Между вечностью и мною
Встанет образ Твой.
«Знаю только одно, что безумно люблю» <Вл. Соловьев>. Это и есть моя вечность, моя углубленная стихия, последняя цель, с которой издавна связывалось все происшедшее в моей жизни. Сегодня у меня нет слов, я предпочел бы петь. Написал хорошие стихи, но теперь не пошлю их Тебе. Они совсем другого типа – из Достоевского, и такие христианские, какие я только мог написать под Твоим влиянием. Часто я хочу теперь всех простить. То, что в прошлом году воспринималось с болью и ожесточением, теперь чище и светлее. Из сердца поднимаются такие упругие и сильные стебли, что часто кажется, будто я стою на пороге всерадостного познания – и хочу говорить: «Приидите ко мне вси труждающиеся и обремененнии – и Аз упокою вы. Ибо бремя Мое легко» <из Евангелия от Матфея, XI, 28, 30>. Жизнь светлая, легкая, прекрасная. К счастью, мы переходим из эпохи чеховских отчаяний в другую, более положительную: «мы отдохнем». И это правда, потому что есть от чего отдыхать: перешли же весь сумрак, близимся к утру. Чего только не было – и романтизм, и скептицизм, и декаденты, и «две бездны». Я ведь не декадент, это напрасно думают. Я позже декадентов. Но, чтобы мне выйти из декадентства современного мне, затягивавшего меня бесформенностью и беспринципностью, нужно было волею Божиею встретить то пленительное, сладостное и великое, что заключено в Тебе. И открылось дремавшее сердце. В Тебе – все спасение от отчаянья, потому что непрестанно можно черпать из живого родника, неиссякающего, неутомимого. Ты нужна мне, как религия. Чувствую, что все, что будет еще когда-нибудь нужно, я найду в Тебе. «Сияй же, указывай путь, веди к недоступному счастью того, кто надежды не знал». Прости, что все цитирую чужих. Но мне надо песен, когда около нет Тебя, воплощенной песни моего духа.
Т в о й
<26 декабря 1902. Петербург)
<…> Сегодня утром я получил Твое письмо о том, как Ты ждала меня, и о «ветре, задувающем свечи». Если бы этот ветер был до сих пор властен надо мной внутренно, как был некогда, это было бы ужасно. Но я чувствую только его последнее озлобление, невозможность повредить в корне. Уже он бессилен, потому что наступило Твое царство. Болезнь временна и пройдет. Это только мелкая досада. А мои «белые думы» далеки от этого смрадного ветра, глубоко гнездятся «у заветных тропинок души». Прости, что я так бессвязен сегодня и вообще не всегда пишу ровно. За окном – весенние струи, тающие снега, Твое дуновение, «песни весенней язык». Мне иногда мучительно хочется встретить Тебя и вместе с Тобой оградиться от всех людей разноцветным щитом любви. Может быть, от некоторых и не надо ограждаться, но теперь я чувствую, что от всех, потому что даже понимающие поймут что-то свое, другое, а не наше; все чужие. Это то, что Ты пишешь мне, это наша одинаковая песня, наше ближайшее. Лучшее в жизни должно быть хранимо. И если это лучшее не перенято от других, то нет причины вверять его и делить с другими, которые не принимали участия в устроении наших тайнодействий, алтарей и священных обрядов; и даже я, больше, чем Ты, связанный с житейским, неодолимо свободен и осенен Твоей девственной Ризой. Вот вчерашнее стихотворение, не то, о кот<ором> я писал, а еще другое и больше идущее к дню Рождества Христова.

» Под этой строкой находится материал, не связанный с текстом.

/-- What `setTState` leaves alone. -/
@[simp] theorem setTState_kept (s : State) (d : TState) :
    (setTState s d).pending = s.pending ∧ (setTState s d).fresh = s.fresh ∧ (setTState s d).u = s.u ∧
    (setTState s d).cfg = s.cfg ∧ (setTState s d).lock = s.lock ∧ (setTState s d).epoch = s.epoch ∧
    (setTState s d).epochAt = s.epochAt ∧ (setTState s d).creqs = s.creqs ∧
    (setTState s d).commits = s.commits ∧ (setTState s d).cstat = s.cstat ∧ (setTState s d).cseq = s.cseq ∧
    (setTState s d).cap = s.cap ∧ (setTState s d).chans = s.chans ∧ (setTState s d).lanes = s.lanes ∧
    (setTState s d).eps = s.eps ∧ (setTState s d).clusters = s.clusters ∧
    (setTState s d).regions = s.regions ∧ (setTState s d).asm_ = s.asm_ ∧
    (setTState s d).streams = s.streams ∧ (setTState s d).ul0 = s.ul0 ∧ (setTState s d).ul1 = s.ul1 ∧
    (setTState s d).routes = s.routes ∧ (setTState s d).vault = s.vault ∧ (setTState s d).alarm = s.alarm ∧
    (setTState s d).nv = s.nv ∧ (setTState s d).upd = s.upd ∧ (setTState s d).hoard = s.hoard ∧
    (setTState s d).replay = s.replay ∧ (setTState s d).mode = s.mode ∧ (setTState s d).tdo = s.tdo ∧
    (setTState s d).chain = s.chain ∧ (∀ k, (setTState s d).lane k = s.lane k) ∧
    (∀ k, (setTState s d).ep k = s.ep k) ∧ (∀ k, (setTState s d).region k = s.region k) ∧
    (∀ k, (setTState s d).cluster k = s.cluster k) ∧ (∀ k, (setTState s d).chan k = s.chan k) ∧
    (∀ k, (setTState s d).stream k = s.stream k) ∧ (∀ k, (setTState s d).route k = s.route k) ∧
    (∀ k, (setTState s d).endpoint k = s.endpoint k) ∧ (∀ k, (setTState s d).slot k = s.slot k) ∧
    (∀ v, (setTState s d).uplink v = s.uplink v) := by
  unfold setTState; split <;> simp

/-- What `setHState` leaves alone. -/
@[simp] theorem setHState_kept (s : State) (d : HState) :
    (setHState s d).pending = s.pending ∧ (setHState s d).fresh = s.fresh ∧ (setHState s d).u = s.u ∧
    (setHState s d).cfg = s.cfg ∧ (setHState s d).lock = s.lock ∧ (setHState s d).epoch = s.epoch ∧
    (setHState s d).epochAt = s.epochAt ∧ (setHState s d).creqs = s.creqs ∧
    (setHState s d).commits = s.commits ∧ (setHState s d).cstat = s.cstat ∧ (setHState s d).cseq = s.cseq ∧
    (setHState s d).cap = s.cap ∧ (setHState s d).chans = s.chans ∧ (setHState s d).lanes = s.lanes ∧
    (setHState s d).eps = s.eps ∧ (setHState s d).clusters = s.clusters ∧
    (setHState s d).regions = s.regions ∧ (setHState s d).asm_ = s.asm_ ∧
    (setHState s d).streams = s.streams ∧ (setHState s d).ul0 = s.ul0 ∧ (setHState s d).ul1 = s.ul1 ∧
    (setHState s d).routes = s.routes ∧ (setHState s d).vault = s.vault ∧ (setHState s d).alarm = s.alarm ∧
    (setHState s d).nv = s.nv ∧ (setHState s d).upd = s.upd ∧ (setHState s d).replay = s.replay ∧
    (setHState s d).grid = s.grid ∧ (setHState s d).mode = s.mode ∧ (setHState s d).tdo = s.tdo ∧
    (setHState s d).chain = s.chain ∧ (∀ k, (setHState s d).lane k = s.lane k) ∧
    (∀ k, (setHState s d).ep k = s.ep k) ∧ (∀ k, (setHState s d).region k = s.region k) ∧
    (∀ k, (setHState s d).cluster k = s.cluster k) ∧ (∀ k, (setHState s d).chan k = s.chan k) ∧
    (∀ k, (setHState s d).stream k = s.stream k) ∧ (∀ k, (setHState s d).route k = s.route k) ∧
    (∀ k, (setHState s d).endpoint k = s.endpoint k) ∧ (∀ k, (setHState s d).slot k = s.slot k) ∧
    (∀ v, (setHState s d).uplink v = s.uplink v) := by
  unfold setHState; split <;> simp

/-- What `setUState` leaves alone. -/
@[simp] theorem setUState_kept (s : State) (d : UState) :
    (setUState s d).pending = s.pending ∧ (setUState s d).fresh = s.fresh ∧ (setUState s d).u = s.u ∧
    (setUState s d).cfg = s.cfg ∧ (setUState s d).lock = s.lock ∧ (setUState s d).epoch = s.epoch ∧
    (setUState s d).epochAt = s.epochAt ∧ (setUState s d).creqs = s.creqs ∧
    (setUState s d).commits = s.commits ∧ (setUState s d).cstat = s.cstat ∧ (setUState s d).cseq = s.cseq ∧
    (setUState s d).cap = s.cap ∧ (setUState s d).chans = s.chans ∧ (setUState s d).lanes = s.lanes ∧
    (setUState s d).eps = s.eps ∧ (setUState s d).clusters = s.clusters ∧
    (setUState s d).regions = s.regions ∧ (setUState s d).asm_ = s.asm_ ∧
    (setUState s d).streams = s.streams ∧ (setUState s d).ul0 = s.ul0 ∧ (setUState s d).ul1 = s.ul1 ∧
    (setUState s d).routes = s.routes ∧ (setUState s d).vault = s.vault ∧ (setUState s d).alarm = s.alarm ∧
    (setUState s d).nv = s.nv ∧ (setUState s d).hoard = s.hoard ∧ (setUState s d).replay = s.replay ∧
    (setUState s d).grid = s.grid ∧ (setUState s d).mode = s.mode ∧ (setUState s d).tdo = s.tdo ∧
    (setUState s d).chain = s.chain ∧ (∀ k, (setUState s d).lane k = s.lane k) ∧
    (∀ k, (setUState s d).ep k = s.ep k) ∧ (∀ k, (setUState s d).region k = s.region k) ∧
    (∀ k, (setUState s d).cluster k = s.cluster k) ∧ (∀ k, (setUState s d).chan k = s.chan k) ∧
    (∀ k, (setUState s d).stream k = s.stream k) ∧ (∀ k, (setUState s d).route k = s.route k) ∧
    (∀ k, (setUState s d).endpoint k = s.endpoint k) ∧ (∀ k, (setUState s d).slot k = s.slot k) ∧
    (∀ v, (setUState s d).uplink v = s.uplink v) := by
  unfold setUState; split <;> simp

/-! ### What raising and status do -/

@[simp] theorem setDev_mode (s : State) (d : DevState) : (setDev s d).mode = { s.mode with dev := d } := by
  unfold setDev; split
  · rename_i h; rw [← h]
  · dsimp only
    split
    · rw [runLanes_rest]
      simp
    · simp
@[simp] theorem setTState_grid (s : State) (d : TState) : (setTState s d).grid = { s.grid with tstate := d } := by
  unfold setTState; split
  · rename_i h; rw [← h]
  · simp
@[simp] theorem setHState_hoard (s : State) (d : HState) : (setHState s d).hoard = { s.hoard with hstate := d } := by
  unfold setHState; split
  · rename_i h; rw [← h]
  · simp
@[simp] theorem setUState_upd (s : State) (d : UState) : (setUState s d).upd = { s.upd with ustate := d } := by
  unfold setUState; split
  · rename_i h; rw [← h]
  · simp

/-- The bits of an SQ register after one more of them is set (R315). -/
@[simp] theorem sqSet_bits (r : SqReg) (m : BitVec 24) : (sqSet r m).bits = r.bits ||| m := rfl

theorem bit24_getLsbD {n : Nat} (h : n < 24) : (bit24 n).getLsbD n = true := by
  rw [bit24, BitVec.getLsbD_ofNat, Nat.testBit_two_pow_self, decide_eq_true h]; rfl

/-- GLB_STATUS on Port H after one more bit. -/
@[simp] theorem glb_h (s : State) (n : Nat) : (glb s n).h = { s.h with glb := sqSet s.h.glb (bit24 n) } := rfl
/-- GLB_STATUS on Port M after one more bit. -/
@[simp] theorem glb_m (s : State) (n : Nat) : (glb s n).m = { s.m with glb := sqSet s.m.glb (bit24 n) } := rfl

/-- The bit that `glb` sets is set (R327). -/
theorem glb_glbHas {s : State} {n : Nat} (h : n < 24) : (glb s n).glbHas n = true := by
  simp [State.glbHas, bit24_getLsbD h]

/-- A GLB_STATUS bit once set stays set when another is set. -/
theorem glbHas_glb {s : State} {n k : Nat} (h : s.glbHas k = true) : (glb s n).glbHas k = true := by
  simp only [State.glbHas, Bool.and_eq_true] at h ⊢
  simp [h.1, h.2]

/-- An event that `raise` forms stands in the router cycle (R374). -/
theorem raise_raised (s : State) (src origin : Nat) (data : Word) :
    Raised s (raise s src origin data) src origin data := by
  intro h
  simp [raise, h]

/-- `raise` keeps what already stands in the router cycle. -/
theorem raise_mem {s : State} {e : Event} (src origin : Nat) (data : Word) (h : e ∈ s.cycle) :
    e ∈ (raise s src origin data).cycle := by
  unfold raise; split
  · exact List.mem_append_left _ h
  · exact h

/-! ### Arrival -/

/-- A command that arrives has its effect in the state it meets. -/
theorem run_arrives {s u : State} {dt : Nat} (h : Arrives s dt u) (f : State → State) :
    run dt s f = .next (f u) := by
  simp [run, h.1, ← h.2]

Покраснели и гаснут ступени.
Ты сказала сама: Приду.
У входа в сумрак молений
Я открыл мое сердце – и жду.
Что скажу я Тебе – не знаю.
Может быть, от счастья умру.
Но, огнем вечерним сгорая,
Привлеку и Тебя к костру.
Расцветает красное пламя.
Неожиданно сны сбылись.
Ты идешь. Над храмом, над нами —
Беззакатная глубь и высь.
А сейчас вечер 26-го, когда я мог бы видеть Тебя!
Т в о й
<27 декабря 1902. Петербург>
Сейчас получил Твое длинное письмо. Я глубоко виноват перед Тобой в том, что не прислал стихов, о которых писал (они здесь), и в том, что послал сегодня по глупости одно письмо в почтовое отделение на Загородный. Оно там и будет лежать с завтрашнего дня. Если нечего бояться, буду опять писать к Тебе, а Ты еще простудилась и не можешь выходить. – Это – о «делах». Сейчас, когда все утихнет, буду писать о том, что мне необходимо говорить Тебе каждую минуту, для чего слов и мало и много, отчего я в странном восторге. Оттого, что прежде я находил шаткие истины, которых я сам боялся. Оттого, что Ты далеко и невнятно от меня совершала тот таинственный путь, который привел нас к одному – теперешнему. Тогда я не знал этих очарований настоящего. Все они были в будущем, предчувствовались только, и было опасно проходить по краям пропастей. Но теперь дорога вывела и почва тверда. Истина близка, она – в Твоем Существе. Зачем Ты пишешь, что сила «немного» от Тебя. Она – вся Твоя, все остальное призрак, бегающие двойники, смесь непонятных исчезновений. У Гейне есть очень туманное романцеро – «Ночное плаванье». Я в него не вник и не очень хочу вникать. Но вся мелодия говорит о каком-то тревожно-колеблющемся призраке. Так все колеблется, все прежние истины колеблются. Каждый обречен (из ищущих, конечно) проходить через леса исчезающего и временного, пока не достигнет настоящего и вечного. И эти леса именно потому заманчивы и не сразу ясна их временность, – что в них уже лежит предчувствие будущей настоящей истины. Каждый стебель моих теорий, каждый цветок и каждая ветвь говорила мне о Тебе.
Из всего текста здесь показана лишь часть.